Omega 3, DHA and Great Taste

Seafood is the health food of the century and baby boomers are buying it up by the pound. The leading reason for fish being a health hero is fish and seafood is practically the only natural source of Omega 3 fatty acids. Omega 3 fatty acids are an essential nutrient that almost all Americans fall short on. In this low-fat, no-fat world this may seem strange. Simply put, the human diet requires a balance of certain fats. There are three main omega-3 fatty acids, ALA, EPA and DHA. EPA and DHA have longer molecules than ALA and by all indications appear to provide the greatest health benefits for us humans.

Grill it, poach it, broil it, bake it. Any way you cook it, fish really is brain food. Not only that, but according to research, also food for your heart, prostate and more.  Fish, particularly fatty fish, is an excellent source of the Omega-3 fatty acids, eicosapentaenoic acid (EPA) and docosahexaenoic acid (DHA).

ALA sources include flaxseed, walnuts, and wheat germ and the many forms or brands of omega-3 tablets that are made with plant source ingredients.

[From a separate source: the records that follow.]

/-- The value written, with each zero that its field excludes replaced by the stored value. -/
def keepZeros (a : Nat) (fs : List FieldDesc) (old v : Word) : Word :=
  fs.foldl (fun v f => if notZeroFld a f.lo f.w ∧ bitsOf v f.lo f.w = 0 then bitsPut v f.lo f.w (bitsOf old f.lo f.w) else v) v

/-- A write for a WL field carries a value that differs from the stored one. -/
def wlDiffers (fs : List FieldDesc) (old v : Word) : Bool :=
  fs.any (fun f => decide (f.acc = .wl) && decide (bitsOf v f.lo f.w ≠ bitsOf old f.lo f.w))

/-- Store a write of `v` by the access codes of the register's fields: WL fields while LOCK is 0, else lock-write when one
differs; a zero that a field excludes raises range (R14, R16, R21, R653). -/
def State.store (s : State) (p : Port) (a : Nat) (r : RegDesc) (v : Word) : State :=
  let old := s.rdW a
  let lk := s.locked a
  let v' := if lk then v else keepZeros a r.fields old v
  let s := s.wrW a (accWrite r.fields lk old v')
  let s := if lk ∧ wlDiffers r.fields old v then s.lockWrite p a else s
  if v' ≠ v then s.range p a else s

/-! ### Registers whose write acts -/

/-- The state that a command's meaning leaves. -/
def State.run (s : State) (f : State → Host.Outcome State Fault Refusal) : State :=
  match f s with
  | .next t => t
  | _ => s

/-- TOP. -/
def State.writeTop (s : State) (p : Port) (a : Nat) (r : RegDesc) (v : Word) : State :=
  if a = A_TOP_RESET then s.writeReset p v
  else if a = A_TOP_BLOCKALL then s.writeBlockall p v
  else
    let s := s.store p a r v
    if a = A_TOP_TEMP ∧ bitOf v.toNat 31 then s.run execPeakClr else s

/-- CHART: LOAD, HOT_LOAD, HOT_ABORT (R59, R70, R73). -/
def State.writeChart (s : State) (p : Port) (a : Nat) (r : RegDesc) (v : Word) : State :=
  let s := s.store p a r v
  if a = A_CHART_CTRL then
    let s := if bitOf v.toNat 0 then s.loadReq p else s
    let s := if bitOf v.toNat 1 then s.hotReq p else s
    if bitOf v.toNat 2 then s.run execHotAbort else s
  else s

/-- LANE. -/
def State.writeLane (s : State) (p : Port) (a : Nat) (r : RegDesc) (v : Word) : State :=
  if 0x40031000 ≤ a ∧ a % 0x100 = 0x10 then s.writeEye p (idx a 0x40031000 0x100) v.toNat else s.store p a r v

/-- CW: the freight ring, MEASURE; a causeway not in use takes no write (R164, R165). -/
def State.writeCw (s : State) (p : Port) (a : Nat) (r : RegDesc) (v : Word) : State :=
  if a = A_CW_FR_BASE ∨ a = A_CW_FR_SIZE then s.writeFrRing p a v.toNat
  else if a = A_CW_FR_HEAD then s.writeFrHead p (v.toNat % 4096)
  else if 0x40041000 ≤ a ∧ a < 0x40050000 then
    let c := idx a 0x40041000 0x100
    if !s.cwUsed c then s else if a % 0x100 = 0 then s.writeMeasure p c v.toNat else s
  else s.store p a r v

/-- TIME_CTRL: the commands act whatever LOCK holds; MAIN_EN 0 takes CT to the fallback pair (R16, R175, R182). -/
def State.writeTimeCtrl (s : State) (p : Port) (r : RegDesc) (v : Word) : State :=
  let s := s.store p A_TIME_CTRL r v
  let s := if s.on TIME_CTRL_MAIN_EN then s else s.wr TIME_STAT_PATH 1
  let s := if bitOf v.toNat 1 then s.acceptStep p else s
  let s := if bitOf v.toNat 2 then s.slewJump p else s
  if bitOf v.toNat 3 then s.discardJump p else s

/-- TIME. -/
def State.writeTime (s : State) (p : Port) (a : Nat) (r : RegDesc) (v : Word) : State :=
  if a = A_TIME_CTRL then s.writeTimeCtrl p r v
  else if a = A_TIME_MARK_CTRL then s.writeMark p v.toNat
  else if 0x40060100 ≤ a ∧ a < 0x40060300 ∧ a % 0x20 = 0x14 then
    let k := idx a 0x40060100 0x20
    let s := s.store p a r v
    let s := if bitOf v.toNat 1 then s.trigDisarm k else s
    if bitOf v.toNat 0 then s.trigArm p k else s
  else s.store p a r v

/-- REEF. -/
def State.writeReef (s : State) (p : Port) (a : Nat) (r : RegDesc) (v : Word) : State :=
  if a = A_REEF_RETIRE then s.writeRetire p v.toNat
  else if a = A_REEF_HEALTH_SET then s.writeHealth p v.toNat
  else s.store p a r v

/-- RUN: HALT before GO, which a block-all on its edge turns away (R265, R657). -/
def State.writeRun (s : State) (p : Port) (a : Nat) (r : RegDesc) (v : Word) : State :=
  if a = A_RUN_CTRL then
    let s := if bitOf v.toNat 1 then s.blockAll 1 else s
    if bitOf v.toNat 0 then s.go p else s
  else if a = A_RUN_TIMING then s.writeTiming p v.toNat
  else if a = A_RUN_SIGN then s.writeSign p v.toNat
  else s.store p a r v

/-- LOOP (R292, R293, R305 to R308). -/
def State.writeLoop (s : State) (p : Port) (a : Nat) (r : RegDesc) (v : Word) : State :=
  if a = A_LOOP_CTRL then
    let s := s.store p a r v
    if bitOf v.toNat 0 then s.run execSwap else s
  else if a = A_LOOP_RESTART then s.writeRestart p v.toNat
  else if a = A_LOOP_TRACE_BASE then s.writeTraceBase p v.toNat
  else if 0x40091000 ≤ a ∧ a < 0x40092000 then
    let u := idx a 0x40091000 0x20
    let o := a % 0x20
    if o = 0 ∨ o = 4 then s.writeTap p u a v.toNat
    else if o = 8 then s.writeTapCtrl p u v.toNat
    else s.store p a r v
  else if 0x40092000 ≤ a then
    s.writeCoef p (idx a 0x40092000 0x800) (a % 0x800 / 0x20) (a % 0x20 / 4) v
  else if 0x40090200 ≤ a ∧ a < 0x40090600 ∧ !s.slotUsed (a % 0x100 / 4) then s
  else s.store p a r v
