-- ==== Sys2Proof/Machine/Dispatch.lean ====
section
/-! DEFINITION. The dispatch: one arm per command, each a direct call of that command's meaning. -/

namespace Sys2Proof.Machine
open Sys2Proof
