-- ==== Sys2Proof/Safety.lean ====
section
/-! DEFINITION. What claims are stated in: fields that share no bit, what a command leaves unchanged, the canonical forms of
memory and registers, and a step that goes on. -/

namespace Sys2Proof.Machine
open Sys2Proof

/-- Two fields share no bit. -/
abbrev Fld.apart (f g : Fld) : Prop := f.addr ≠ g.addr ∨ f.lo + f.w ≤ g.lo ∨ g.lo + g.w ≤ f.lo

/-- Every field of the Balgal's registers apart from those named reads in `t` as in `s`. -/
def State.keepsBut (s t : State) (fs : List Fld) : Prop := ∀ g : Fld, (∀ f ∈ fs, f.apart g) → t.rd g = s.rd g

/-- Every field of a Skerry's registers apart from those named reads in `l` as in `k`. -/
def Skerry.keepsBut (k l : Skerry) (fs : List Fld) : Prop := ∀ g : Fld, (∀ f ∈ fs, f.apart g) → l.rd g = k.rd g

/-- Nothing but the named fields of the Balgal's registers differs between `s` and `t`. -/
def State.onlyFields (s t : State) (fs : List Fld) : Prop := t = { s with regs := t.regs } ∧ s.keepsBut t fs

/-- Nothing but the named fields of a Skerry's registers differs between `k` and `l`. -/
def Skerry.onlyFields (k l : Skerry) (fs : List Fld) : Prop := l = { k with regs := l.regs } ∧ k.keepsBut l fs

/-- Nothing but cell `g` differs between `s` and `t`. -/
def State.onlyCell (s t : State) (g : Nat) : Prop := t = { s with cells := t.cells } ∧ ∀ h, h ≠ g → t.cell h = s.cell h

/-- Memory is in its canonical form: addresses rise strictly, and no entry is 0, which an unlisted address reads as. -/
def Memory.wf (m : List Host.Cell) : Bool := twf (fun _ => (0 : Byte)) m

/-- A register file is in its canonical form for the reset words `d`. -/
def Regs.wf (d : Nat → Word) (r : List (Nat × Word)) : Bool := twf d r

/-- The keys of a table rise strictly, so that no cell is listed twice. -/
def Keys.rise {α : Type} : List (Nat × α) → Bool
  | [] => true
  | e :: t => t.all (fun f => decide (e.1 < f.1)) && Keys.rise t

/-- A Skerry's registers and memory are in their canonical forms. -/
def Skerry.wf (k : Skerry) : Bool := Regs.wf skReset k.regs && Memory.wf k.mem

/-- Every register file and every memory of the chip set is in its canonical form, and each cell is listed at most once. -/
def State.wf (s : State) : Bool :=
  Regs.wf balReset s.regs && Memory.wf s.mem && Keys.rise s.cells && s.cells.all (fun e => e.2.wf)

/-- No source has been raised on this edge. -/
abbrev State.fresh (s : State) : Prop := ∀ x ∈ s.flt.raised, x.edge ≠ s.clk.count

/-- The fault unit of `t` is that of `s` with source `id` raised on this edge (stamped with some CT). -/
def State.raisedAs (s t : State) (id info : Nat) : Prop :=
  ∃ ct, t.flt = { s.flt with raised := s.flt.raised ++ [⟨id, info, s.clk.count, ct⟩] }

/-- What `t` has put out beyond `s`: the lines `ls`, in this order, on the monitor port of chip `c`. -/
def State.says (s t : State) (c : Chip) (ls : List Line) : Prop := t.out = s.out ++ ls.map (fun l => Out.line c l)

/-- A step that goes on. -/
def State.runs (s : State) : Prop := ∃ t, step s = .next t

end Sys2Proof.Machine
end

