/-- What the monitor prints and writes: words, dumps, the traces, the chart and its sections, a cell's log, and the freight it asks for
(R626 to R630, R675, R676). -/
def Obligations.MonitorAccess : Prop :=
  (∀ a host (s : State), s.monServes = true → s.rd MON_STAT_BUSY = 0 → a % 4 = 0 → a + 4 ≤ 0x04000000 → s.memCause a 4 = none →
    s.poisoned a 4 = false → ∃ t, exec (.rd .balgal a 1 host) s = .next t ∧
      s.says t .balgal [.word a (BitVec.ofNat 32 (leNat (s.bytes a 4))), .ok] ∧ s.keepsBut t [MON_CMD_CNT] ∧
      t = { s with regs := t.regs, out := t.out }) ∧
  (∀ a n host (s : State), s.monServes = true → s.rd MON_STAT_BUSY = 0 → (n = 0 ∨ 256 < n) → ∃ t, exec (.rd .balgal a n host) s = .next t ∧
    s.says t .balgal [.err 4 none] ∧ s.keepsBut t [MON_CMD_CNT] ∧ t = { s with regs := t.regs, out := t.out }) ∧
  (∀ g a host (s : State), (s.cell g).monServes = true → a % 4 = 0 → a < 0x80000 → ∃ t, exec (.rd (.skerry g) a 1 host) s = .next t ∧
    s.says t (.skerry g) [.word a ((s.cell g).memWord a), .ok] ∧ (∀ h, t.cell h = s.cell h) ∧
    t = { s with cells := t.cells, out := t.out }) ∧
  (∀ a v still (s : State), s.monServes = true → s.rd MON_STAT_BUSY = 0 → 1 ≤ s.rd MON_STAT_LEVEL → a % 4 = 0 → a + 4 ≤ 0x04000000 →
    s.memCause a 4 = none → s.partPoison a 4 = false → ∃ t, exec (.wr .balgal a v still) s = .next t ∧ t.bytes a 4 = leBytes 4 v.toNat ∧
      (∀ b, b < a ∨ a + 4 ≤ b → t.byte b = s.byte b) ∧ s.says t .balgal [.ok] ∧ s.keepsBut t [MON_CMD_CNT] ∧ t.cells = s.cells) ∧
  (∀ g a v still (s : State), (s.cell g).monServes = true → (s.cell g).rd SK_MON_STAT_LEVEL = 1 → a % 4 = 0 → a < 0x80000 →
    ∃ t, exec (.wr (.skerry g) a v still) s = .next t ∧ (t.cell g).bytes a 4 = leBytes 4 v.toNat ∧
      (∀ b, b < a ∨ a + 4 ≤ b → (t.cell g).byte b = (s.cell g).byte b) ∧ t.cell g = { s.cell g with mem := (t.cell g).mem } ∧
      s.says t (.skerry g) [.ok] ∧ (∀ h, h ≠ g → t.cell h = s.cell h) ∧ t = { s with cells := t.cells, out := t.out }) ∧
  (∀ a n (s : State), s.monServes = true → s.rd MON_STAT_BUSY = 0 → 1 ≤ n → n ≤ 16 → a + n ≤ 0x04000000 → s.memCause a n = none →
    s.poisoned a n = false → ∃ t, exec (.dump .balgal a n) s = .next t ∧
      s.says t .balgal [.bytes a (s.bytes a n), .ok] ∧ s.keepsBut t [MON_CMD_CNT] ∧
      t = { s with regs := t.regs, out := t.out }) ∧
  (∀ g a n (s : State), (s.cell g).monServes = true → 1 ≤ n → n ≤ 16 → a + n ≤ 0x80000 → ∃ t, exec (.dump (.skerry g) a n) s = .next t ∧
    s.says t (.skerry g) [.bytes a ((s.cell g).bytes a n), .ok] ∧ t = { s with out := t.out }) ∧
  (∀ u (s : State), s.monServes = true → s.rd MON_STAT_BUSY = 0 → u < 16 → (s.tap u).n = 0 → ∃ t, exec (.traceTap u) s = .next t ∧
    s.says t .balgal [.values [(s.rdW (A_LOOP_TAP_STAT u)).toNat, s.rd (LOOP_TAP_T0_NS u), s.rd (LOOP_TAP_T0_SEC u)], .ok] ∧ s.keepsBut t [MON_CMD_CNT] ∧ t = { s with regs := t.regs, out := t.out }) ∧
  (∀ a (s : State), s.monServes = true → s.rd MON_STAT_BUSY = 0 → 1 ≤ s.rd SCHED_TRACE_SIZE →
    a = s.rd SCHED_TRACE_BASE_BASE * 16 + 16 * ((s.rd SCHED_TRACE_WIDX + s.rd SCHED_TRACE_SIZE - 1) % s.rd SCHED_TRACE_SIZE) →
    s.memCause a 16 = none → s.poisoned a 16 = false → ∃ t, exec (.traceSched 1) s = .next t ∧
      s.says t .balgal [.bytes a (s.bytes a 16), .ok] ∧ s.keepsBut t [MON_CMD_CNT] ∧
      t = { s with regs := t.regs, out := t.out }) ∧
  (∀ s : State, s.monServes = true → s.rd MON_STAT_BUSY = 0 → ∃ t, exec .chart s = .next t ∧
    s.says t .balgal (Line.values ([A_CHART_STATUS, A_CHART_FAIL_INFO, A_CHART_ID, A_CHART_BUILD_DIGEST, A_CHART_HOT_DIGEST].map
        (fun a => (s.regView .monitor a).toNat)) ::
      ((s.chart.dir.filter (fun e => storeTypes.contains (e.1 / 256))).map
        (fun e => Line.values [e.1 / 256, e.1 % 256, e.2.1, e.2.2.1, e.2.2.2]) ++ [Line.ok])) ∧
    s.keepsBut t [MON_CMD_CNT] ∧ t = { s with regs := t.regs, out := t.out }) ∧
  (∀ ty inst (s : State), s.monServes = true → s.rd MON_STAT_BUSY = 0 → storeTypes.contains ty = true → inst < 256 → s.sec ty inst ≠ [] →
    ∃ t, exec (.chartSec ty inst) s = .next t ∧ s.says t .balgal [.bytes 0 (s.sec ty inst), .ok] ∧
      s.keepsBut t [MON_CMD_CNT] ∧ t = { s with regs := t.regs, out := t.out }) ∧
  (∀ g a n (s : State), s.monServes = true → s.rd MON_STAT_BUSY = 0 → 1 ≤ n → n ≤ 12 → s.isCell g = true → s.inRun = true → s.isActive = true →
    s.frRefused g 1 a (4 * n) 0 = false → ∃ t, exec (.cellRd g a n) s = .next t ∧ t.rd MON_STAT_BUSY = 1 ∧
      t.mon.slot.map (fun j => (j.cell, j.op, j.addr, j.len, j.data)) = some (g, 1, a, 4 * n, []) ∧ s.keepsBut t [MON_STAT_BUSY, MON_CMD_CNT] ∧
      t = { s with regs := t.regs, mon := t.mon }) ∧
  (∀ g a v (s : State), s.monServes = true → s.rd MON_STAT_BUSY = 0 → 1 ≤ s.rd MON_STAT_LEVEL → s.isCell g = true → s.inRun = true →
    s.isActive = true → s.frRefused g 2 a 4 0 = false → ∃ t, exec (.cellWr g a v) s = .next t ∧ t.rd MON_STAT_BUSY = 1 ∧
      t.mon.slot.map (fun j => (j.cell, j.op, j.addr, j.len, j.data)) = some (g, 2, a, 4, leBytes 4 v.toNat) ∧
      s.keepsBut t [MON_STAT_BUSY, MON_CMD_CNT] ∧ t = { s with regs := t.regs, mon := t.mon }) ∧
  (∀ g off (s : State), s.monServes = true → s.rd MON_STAT_BUSY = 0 → s.isCell g = true → s.inRun = true → s.isActive = true →
    s.frRefused g 5 off 48 0 = false → ∃ t, exec (.cellLog g off) s = .next t ∧ t.rd MON_STAT_BUSY = 1 ∧
      t.mon.slot.map (fun j => (j.cell, j.op, j.addr, j.len, j.data)) = some (g, 5, off, 48, []) ∧ s.keepsBut t [MON_STAT_BUSY, MON_CMD_CNT] ∧
      t = { s with regs := t.regs, mon := t.mon }) ∧
  (∀ g (s : State), s.monServes = true → s.rd MON_STAT_BUSY = 0 → 1 ≤ s.rd MON_STAT_LEVEL → s.isCell g = true → s.inRun = true →
    s.isActive = true → s.frRefused g 6 (0x80000000 + g) 0 0 = false → ∃ t, exec (.cellReset g) s = .next t ∧ t.rd MON_STAT_BUSY = 1 ∧
      t.mon.slot.map (fun j => (j.cell, j.op, j.addr, j.len, j.data)) = some (g, 6, 0x80000000 + g, 0, []) ∧
      s.keepsBut t [MON_STAT_BUSY, MON_CMD_CNT] ∧ t = { s with regs := t.regs, mon := t.mon }) ∧
  (∀ g off (s : State), (s.cell g).monServes = true → off + 48 ≤ 0x10000 → ∃ t, exec (.monLog g off) s = .next t ∧
    s.says t (.skerry g) [.bytes off ((s.cell g).bytes (0x10000000 + off) 48), .ok] ∧ t = { s with out := t.out })
end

However, since humans do not readily convert ALA to the more beneficial EPA and DHA, the omega 3s in terrestrial plants and the products made or refined from plant sources probably do not provide as a great a health benefit as fish sources.

The American Heart Association recommends two servings per week of fish such as salmon, char, mackerel and herring because they contain more Omega-3 than lighter fish such as cod or halibut.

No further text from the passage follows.